Юрка фыркнул, но уже довольно обнадеженно.
— Значит, придешь? — и тут же, словно испугавшись, повторил, но уже с совсем другой, какой-то неуверенной, интонацией: — Только там и правда холодина. Дубак. Вдруг ты замерзнешь? Простынешь?
— С тобой? Нет, — очень серьезно откликнулся Гольдман. — Лизавета обещала пирогов напечь. Я «Оливье» настругаю. С тебя — шампанское. Или что угодно. Что достанешь. Чайник там есть?
— Есть. Электрический. Ты точно придешь? Не будет тебе там скучно?
— Сдурел? — несмотря на внутренний, сто раз уже данный себе самому зарок не допускать в чертовой подсобке никаких вольностей, Гольдман вылез из-за стола, подошел к нахохлившемуся на стуле Блохину, обнял его, стиснул в объятиях. Юрка ткнулся носом в гольдмановский джемпер, потерся, поцеловал в живот, довольно фыркнул. Ёжик. — Я музыку захвачу. У меня ведь музыка теперь имеется — персонально-кассетная. А я ее даже из коробки не удосужился вытащить. Надо будет в киоске чего-нибудь праздничного хватануть. Тебе кого хочется?

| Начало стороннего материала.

theorem Eased.holdOwner {f : Holds → Holds} {g : PendingHolds → PendingHolds} (h : Eased a s) : Eased a (holdOwner o f g s) := by
  unfold Machine.holdOwner
  split
  · exact h.updOrder fun _ => ⟨rfl, rfl⟩
  · split
    · exact Eased.pauseWaiting (h.updOrder fun _ => ⟨rfl, rfl⟩)
    · exact h.updOrder fun _ => ⟨rfl, rfl⟩

theorem Eased.holdEffect (h : Eased a s) : Eased a (holdEffect o s) := by
  unfold Machine.holdEffect
  split
  · exact h
  · split
    · exact h.updOrder fun _ => ⟨rfl, rfl⟩
    · exact h.holdOwner

theorem Eased.holdAllEffect (h : Eased a s) : Eased a (holdAllEffect s) := by
  have held : Eased a (s.modArb fun b => { b with deviceHold := true }) := h.quiet ⟨rfl, rfl, rfl, rfl⟩
  unfold Machine.holdAllEffect
  split
  · exact h
  · dsimp only
    split
    · exact held
    · split
      · exact held
      · exact held.holdOwner

theorem Eased.resumeOwner (h : Eased a s) : Eased a (resumeOwner o s) := by
  have running : Eased a (Machine.updOrder o.id (fun o => { o with status := .running }) s) := h.updOrder fun _ => ⟨rfl, rfl⟩
  unfold Machine.resumeOwner
  dsimp only
  split
  · split
    · exact running.zero (by simp)
    · exact running.boundary
  · exact running.supersedeReview
  · exact running

theorem Eased.resumeEffect (h : Eased a s) : Eased a (resumeEffect o s) := by
  have dropped : Eased a (Machine.updOrder o.id dropOwn s) := h.updOrder fun _ => ⟨rfl, rfl⟩
  unfold Machine.resumeEffect
  split
  · exact h
  · dsimp only
    split
    · exact dropped
    · split
      · exact dropped.resumeOwner
      · split
        · exact dropped.grant
        · exact dropped

theorem Eased.resumeAllEffect (h : Eased a s) : Eased a (resumeAllEffect s) := by
  have dropped : Eased a (deviceDropped s) := h.map (g := dropDevice) (fun _ => ⟨rfl, rfl⟩) rfl ⟨rfl, rfl, rfl⟩
  unfold Machine.resumeAllEffect
  refine Eased.grant ?_
  split
  · exact dropped
  · split
    · exact dropped.resumeOwner
    · exact dropped

/-! ## Requests of the order table, the store and the desk -/

theorem Eased.afterAppend {id n : Nat} (h : Eased a s) : Eased a (afterAppend id n s) := by
  unfold Machine.afterAppend
  split
  · exact h
  · split
    · split
      · exact h.endOrder
      · split
        · exact h
        · exact h.grant
    · split
      · exact Eased.boundary (h.quiet (by simp))
      · exact h

theorem appendPoints_code (r : AddPointsReq) (x : Order) :
    (appendPoints r x).id = x.id ∧ (appendPoints r x).forceCode = x.forceCode := rearmLowWater_code _

theorem Eased.decideAddPoints {r : AddPointsReq} (h : Eased a s) : Eased a (decideAddPoints src r s).state := by
  unfold Machine.decideAddPoints
  split
  · exact h
  · next o _ =>
    have appended : Eased a (Machine.updOrder o.id (appendPoints r) s) := h.updOrder (appendPoints_code r)
    split
    · exact h
    · exact Eased.afterAppend (appended.quiet ⟨rfl, rfl, rfl, rfl⟩)

theorem Eased.cancelOwner (h : Eased a s) : Eased a (cancelOwner o s) := by
  have marked : Eased a (markCancel o s) := h.updOrder fun _ => ⟨rfl, rfl⟩
  unfold Machine.cancelOwner
  dsimp only
  split
  · exact marked
  · cases s.seq.state with
    | moveIndent | tare | approach | ramp | dwell => exact marked.zero (by simp)
    | unload | moveView | settle | focus | measure | retract | idle => exact marked
    | reviewWait => exact marked.closeReview.cancelNow
    | awaitPoints => exact Eased.cancelNow (marked.quiet (by simp))
    | storeWait => exact marked.cancelNow
    | paused => exact marked.recordCurrent.cancelNow
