/-- `skip-eq-reg` (R105) and `skip-ne-reg` (R106); with `x = y` the first always skips and the second never. -/
def Obligations.RegisterSkips : Prop :=
  ∀ x y : Reg,
    Encodes (0x5000 + 256 * x.toNat + 16 * y.toNat) (.skipEqReg x y) ∧
    Encodes (0x9000 + 256 * x.toNat + 16 * y.toNat) (.skipNeReg x y) ∧
    ∀ s : State,
      (∃ t, exec (.skipEqReg x y) s = .next t ∧ t.pc = (if s.reg x = s.reg y then s.pc + 2#16 else s.pc) ∧
        t = { s with pc := t.pc } ∧ SameMemory s t) ∧
      ∃ t, exec (.skipNeReg x y) s = .next t ∧ t.pc = (if s.reg x = s.reg y then s.pc else s.pc + 2#16) ∧
        t = { s with pc := t.pc } ∧ SameMemory s t

/-- `jump-offset nnn` (R107): the sum is exact, never reduced to 12 bits. -/
def Obligations.JumpOffsetAddsV0 : Prop :=
  ∀ nnn : Imm12, Encodes (0xB000 + nnn.toNat) (.jumpOffset nnn) ∧
    ∀ s : State, ∃ t, exec (.jumpOffset nnn) s = .next t ∧ t.pc.toNat = nnn.toNat + (s.reg 0#4).toNat ∧
      t = { s with pc := t.pc } ∧ SameMemory s t

/-! ### Registers and ALU -/

/-- The ALU table (R120): every result, and the flag of the operations that have one. -/
def Obligations.AluComputesTheTable : Prop :=
  ∀ a b : Byte,
    (aluResult .pass a b = b ∧ aluFlag .pass a b = none) ∧
    (aluResult .or a b = a ||| b ∧ aluFlag .or a b = none) ∧
    (aluResult .and a b = a &&& b ∧ aluFlag .and a b = none) ∧
    (aluResult .xor a b = a ^^^ b ∧ aluFlag .xor a b = none) ∧
    ((aluResult .add a b).toNat = (a.toNat + b.toNat) % 256 ∧ aluFlag .add a b = some (decide (255 < a.toNat + b.toNat))) ∧
    ((aluResult .sub a b).toNat = (a.toNat + 256 - b.toNat) % 256 ∧ aluFlag .sub a b = some (decide (b.toNat ≤ a.toNat))) ∧
    ((aluResult .shr a b).toNat = a.toNat / 2 ∧ aluFlag .shr a b = some (a.getLsbD 0)) ∧
    ((aluResult .shl a b).toNat = 2 * a.toNat % 256 ∧ aluFlag .shl a b = some (a.getLsbD 7))

/-- `load-imm Vx,kk` (R121). -/
def Obligations.LoadImmSetsRegister : Prop :=
  ∀ (x : Reg) (kk : Byte), Encodes (0x6000 + 256 * x.toNat + kk.toNat) (.loadImm x kk) ∧
    ∀ s : State, ∃ t, exec (.loadImm x kk) s = .next t ∧ t.reg x = kk ∧ (∀ r, r ≠ x → t.reg r = s.reg r) ∧
      t = { s with v := t.v } ∧ SameMemory s t

/-- `add-imm Vx,kk` (R122): it wraps, and `VF` is untouched unless it is the destination. -/
def Obligations.AddImmWrapsWithoutFlag : Prop :=
  ∀ (x : Reg) (kk : Byte), Encodes (0x7000 + 256 * x.toNat + kk.toNat) (.addImm x kk) ∧
    ∀ s : State, ∃ t, exec (.addImm x kk) s = .next t ∧ (t.reg x).toNat = ((s.reg x).toNat + kk.toNat) % 256 ∧
      (∀ r, r ≠ x → t.reg r = s.reg r) ∧ t = { s with v := t.v } ∧ SameMemory s t

/-- `move` (R123), `or` (R124), `and` (R125), `xor` (R126): the destination is the only register written; `VF` is neither set
nor reset. -/
def Obligations.MoveAndBitwiseWriteDestinationOnly : Prop :=
  ∀ x y : Reg,
    Encodes (0x8000 + 256 * x.toNat + 16 * y.toNat) (.move x y) ∧
    Encodes (0x8001 + 256 * x.toNat + 16 * y.toNat) (.or x y) ∧
    Encodes (0x8002 + 256 * x.toNat + 16 * y.toNat) (.and x y) ∧
    Encodes (0x8003 + 256 * x.toNat + 16 * y.toNat) (.xor x y) ∧
    ∀ s : State,
      (∃ t, exec (.move x y) s = .next t ∧ t.reg x = s.reg y ∧ (∀ r, r ≠ x → t.reg r = s.reg r) ∧
        t = { s with v := t.v } ∧ SameMemory s t) ∧
      (∃ t, exec (.or x y) s = .next t ∧ t.reg x = s.reg x ||| s.reg y ∧ (∀ r, r ≠ x → t.reg r = s.reg r) ∧
        t = { s with v := t.v } ∧ SameMemory s t) ∧
      (∃ t, exec (.and x y) s = .next t ∧ t.reg x = s.reg x &&& s.reg y ∧ (∀ r, r ≠ x → t.reg r = s.reg r) ∧
        t = { s with v := t.v } ∧ SameMemory s t) ∧
      ∃ t, exec (.xor x y) s = .next t ∧ t.reg x = s.reg x ^^^ s.reg y ∧ (∀ r, r ≠ x → t.reg r = s.reg r) ∧
        t = { s with v := t.v } ∧ SameMemory s t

— Розенбаума возьми. Я когда его слышу — о тебе думаю. Как мы с тобой тогда пластинки крутили. А потом были вместе на концерте. И ты мне пел, помнишь? — Юрка вывернулся из рук Гольдмана, растянул губы в лукавой усмешке и тихонько, но с томным «блатным» надрывом мурлыкнул:
Гоп-стоп,
Мы подошли из-за угла…
Гоп-стоп,
Ты много на себя взяла…
— Отлично поешь, — одобрил Гольдман. — На гитаре играть не пробовал?
— Да как-то все не до того. Ни сил, ни времени. Я уж так как-нибудь.
— А то я бы тебе гитару придарил. Стоит в углу — пылится. Хорошая гитара. Отцово наследство.
Юрка, знавший про гольдмановских родственников и их исход в Землю Обетованную, шутки не оценил. («Все мы — родом из детства». Никак не получалось у взрослого дядьки Алексея Евгеньича до конца изжить свои детские душевные травмы. Не получалось — хоть убей! До сих пор если не болело, то саднило.)
— Я Ванечке из него пел. Из Розенбаума. Представляешь? Носил на руках и пел. Вместо колыбельных. Ленка по потолку бегала. А он засыпал… представляешь?
Гольдман наклонился, прижался губами к стриженой макушке. Воспоминания о сыне давались Юрке не слишком-то легко. Но он старался.
— А Лизкин муж с Розенбаумом на одной подстанции работал. В Питере.
Было странно, что теперь буквально все говорили «Питер», а не «Ленинград». Звучало несколько… по-иностранному. «Привыкнем», — отмахивалась Лизавета. Привыкнем. Человек ко всему привыкает. К счастью. К боли. К смерти.
В школьном коридоре знакомо-надрывно задребезжал звонок. Гольдман отошел обратно к столу. У него в расписании вместо четвертого и пятого уроков зияло «окно», а у Юрки — совсем наоборот.
— Так мне покупать шампанское? — уточнил от дверей Блохин.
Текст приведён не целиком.